A. Dukhovniy created MESOS-9162:
-----------------------------------

             Summary: Unkillable pod container stuck in ISOLATING
                 Key: MESOS-9162
                 URL: https://issues.apache.org/jira/browse/MESOS-9162
             Project: Mesos
          Issue Type: Bug
    Affects Versions: 1.6.0, 1.7.0
            Reporter: A. Dukhovniy


We have a simple test that launches a pod with two containers (one writes in a file and the other reads it).
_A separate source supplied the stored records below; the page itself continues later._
/-- What a handle-fetch does at its issue: the acquire of its full/empty form, and a look at the translations of its pages, which
serve it to its completion whatever is invalidated meanwhile (R163, R312). -/
def fetchIssue (s : State) (fe : BitVec 2) (r : Rec) (spans : List Span) : State :=
  quietWalk (feAcquire s fe r) s.ctx.part (spanPages r spans)

def memOp (s : State) (bf : BitVec 4) (aa ab ac : BitVec 5) (tr : Bool) (pfmt : BitVec 3) (cb : BitVec 2) : OpDesc :=
  ⟨readBf s .mxe bf, readA s .mxe aa, readA s .mxe ab, readA s .mxe ac, tr, pfmt, cb⟩

def loadFmt (f : Fmt) : Bool := wideFmt f || doubleFmt f || f = .mld16

def setShadow (s : State) (f : Plane → Plane) : State := onPaths s fun p => { p with shadow := f p.shadow }

/-- The load that an instruction at the MXE's boundary captures, with the Sower state of both copies (R274, R280). -/
def loadDesc (s : State) (o : OpDesc) : LoadDesc := ⟨o, s.mx.mill.sow, s.mx.quern.sow, (s.eng .mxe).pc, none⟩

def execMload (h : Hdr) (st : BitVec 1) (fe : BitVec 2) (tr : BitVec 1) (pfmt : BitVec 3) (cb : BitVec 2) (bf : BitVec 4)
    (aa ab ac : BitVec 5) (s : State) : Host.Outcome State Fault Refusal :=
  let o := memOp s bf aa ab ac (tr = 1) pfmt cb
  let r := o.rcd
  let region := o.planeRegion (classK o.dbl)
  let spans := region.spans r o.fmt
  mxIssue st h [ra aa, ra ab, ra ac]
    { legal := fun _ => encodingOk (.mload h st fe tr pfmt cb bf aa ab ac) false && !(st = 1 && r.space = 0)
      need := fun s => if loadPending s || flipPending s || statPending s then some .other else slotWait s r
      traps := fun s => match o.fieldTrap fe loadFmt with
        | some t => some t
        | none => worst (region.check s .mxe r o.fmt .read)
      full := fun s => granuleWait s .mxe (feGranules s fe r spans) true }
    (fun s =>
      addMxOn (fetchIssue (setShadow s fun p => { p with st := .filling }) fe r spans) (ceilDiv (spanBytes spans) 256 + 11) false
        (.load (loadDesc s o) fe) (spanHandles s r spans)) s

/-- Logs uncorrectable elements, first the one at the head of the list (R241, R254). -/
def logEcc (s : State) (kind : BitVec 2) : List (Int × Int × Int) → State
  | [] => s
  | (i0, i1, i2) :: rest =>
    let m := s.ctx.mx
    let m := { m with flags := { m.flags with eccz := true } }
    setMxCtx s (if m.meccValid then { m with meccMore := true }
      else { m with meccValid := true, meccMore := m.meccMore || !rest.isEmpty, meccKind := kind, meccI2 := BitVec.ofInt 10 i2,
                    meccI1 := BitVec.ofInt 25 i1, meccI0 := BitVec.ofInt 25 i0 })

/-- A codebook of the MXE; what no mcb has loaded reads as 0x00 (R334), and an entry in a word with an uncorrectable error as
nothing (R241). -/
def mxBook (s : State) (n : BitVec 2) : Book :=
  let l := s.ctx.mx.cb[n.toNat]
  let bad := s.ctx.mx.cbEcc[n.toNat]
  let all := (l ++ List.replicate (256 - l.length) 0).map some
  if bad.isEmpty then all else all.zipIdx.map fun x => if bad.contains (x.2 / 8) then none else x.1

/-- The cells of a plane, by k and then n. -/
def planeCells (s : State) (o : OpDesc) (k : Nat) : List (List Cell) :=
  let rows := (o.planeRegion k).cells s o.rcd o.fmt o.pfmt (mxBook s o.cb)
  if o.tr then (List.range k).map fun i => rows.map fun row => row.getD i .oob else rows

/-- Coordinates of the uncorrectable cells of a plane, k then n ascending. -/
def planeEcc (o : OpDesc) (cells : List (List Cell)) : List (Int × Int × Int) :=
  cells.zipIdx.flatMap fun r => r.1.zipIdx.filterMap fun c => if c.1.isEcc then some (o.coord r.2 c.2) else none

/-- The weights that a load's cells bring into a plane with a Sower's state, by column. -/
def planeCols (o : OpDesc) (w : Sow) (cells : List (List Cell)) : List (List Val) :=
  (List.range 128).map fun n => cells.zipIdx.map fun row =>
    let c := o.coord row.2 n
    weightOf w o.rcd c.1 c.2.1 c.2.2 (row.1.getD n .oob)

/-- What a load brings from memory as it stands: the Mill's and the Quern's plane, each decoded with its own Sower (R282), the
uncorrectable elements and the data fault. -/
def fillPlane (s : State) (d : LoadDesc) : Plane × Plane × List (Int × Int × Int) × Option (Code × BitVec 64) :=
  let o := d.op
  let cells := planeCells s o (classK o.dbl)
  let d := { d with book := if o.usesCb then s.ctx.mx.cbDesc[o.cb.toNat] else none }
  let plane (w : Sow) : Plane := ⟨.full, o.dbl, planeCols o w cells, some d⟩
  (plane d.sow, plane d.sowQ, planeEcc o cells, dataFault cells.flatten)

/-- Puts each path's plane in its place. -/
def putShadows (s : State) (m q : Plane) : State :=
  setMx s { s.mx with mill := if millRuns s then { s.mx.mill with shadow := m } else s.mx.mill,
                      quern := if quernRuns s then { s.mx.quern with shadow := q } else s.mx.quern }

/-- An asynchronous fault, if there is one (R47). -/
def faultAsync (s : State) (e : Engine) (pc : BitVec 64) : Option (Code × BitVec 64) → State
  | none => s
  | some f => raiseAsync s e pc f.1 f.2

/-- What an operation that reads global memory does first: hold a miss, try again, or go on (R51, R239). -/
def withOperand (s : State) (op : Op) (r : Rec) (spans : List Span)
    (k : State → Option (Code × BitVec 64) → State) : State :=
  match readySpans s r false spans op.aborted with
  | .held s v => updateOp s op.id fun o => { o with held := some v }
  | .later p s => retryOp s op.id p
  | .go s bad => k s bad

/-- .wfe: the granules that the operand took are set empty at completion. -/
def emptyAfter (s : State) (fe : BitVec 2) (r : Rec) (spans : List Span) : State :=
  if fe = 2 then setFull s (spanGranules s r spans) false else s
This test flaky because the container sometimes fails to start.
Marathon app definition:

{code:java}
{
  "id": "/simple-pod",
  "scaling": {
    "kind": "fixed",
    "instances": 1
  },
  "environment": {
    "PING": "PONG"
  },
  "containers": [
    {
      "name": "ct1",
      "resources": {
        "cpus": 0.1,
        "mem": 32
      },
      "image": {
        "kind": "DOCKER",
        "id": "busybox"
      },
      "exec": {
        "command": {
          "shell": "while true; do echo the current time is $(date) > ./test-v1/clock; sleep 1; done"
        }
      },
      "volumeMounts": [
        {
          "name": "v1",
          "mountPath": "test-v1"
        }
      ]
    },
    {
      "name": "ct2",
      "resources": {
        "cpus": 0.1,
        "mem": 32
      },
      "exec": {
        "command": {
          "shell": "while true; do echo -n $PING ' '; cat ./etc/clock; sleep 1; done"
        }
      },
      "volumeMounts": [
        {
          "name": "v1",
          "mountPath": "etc"
        },
        {
          "name": "v2",
          "mountPath": "docker"
        }
      ]
    }
  ],
  "networks": [
    {
      "mode": "host"
    }
  ],
  "volumes": [
    {
      "name": "v1"
    },
    {
      "name": "v2",
      "host": "/var/lib/docker"
    }
  ]
}
{code}

During the test, Marathon tries to launch the pod but doesn't receive a {{TASK_RUNNING}} status and so after 2min decides to kill the pod which also fails. 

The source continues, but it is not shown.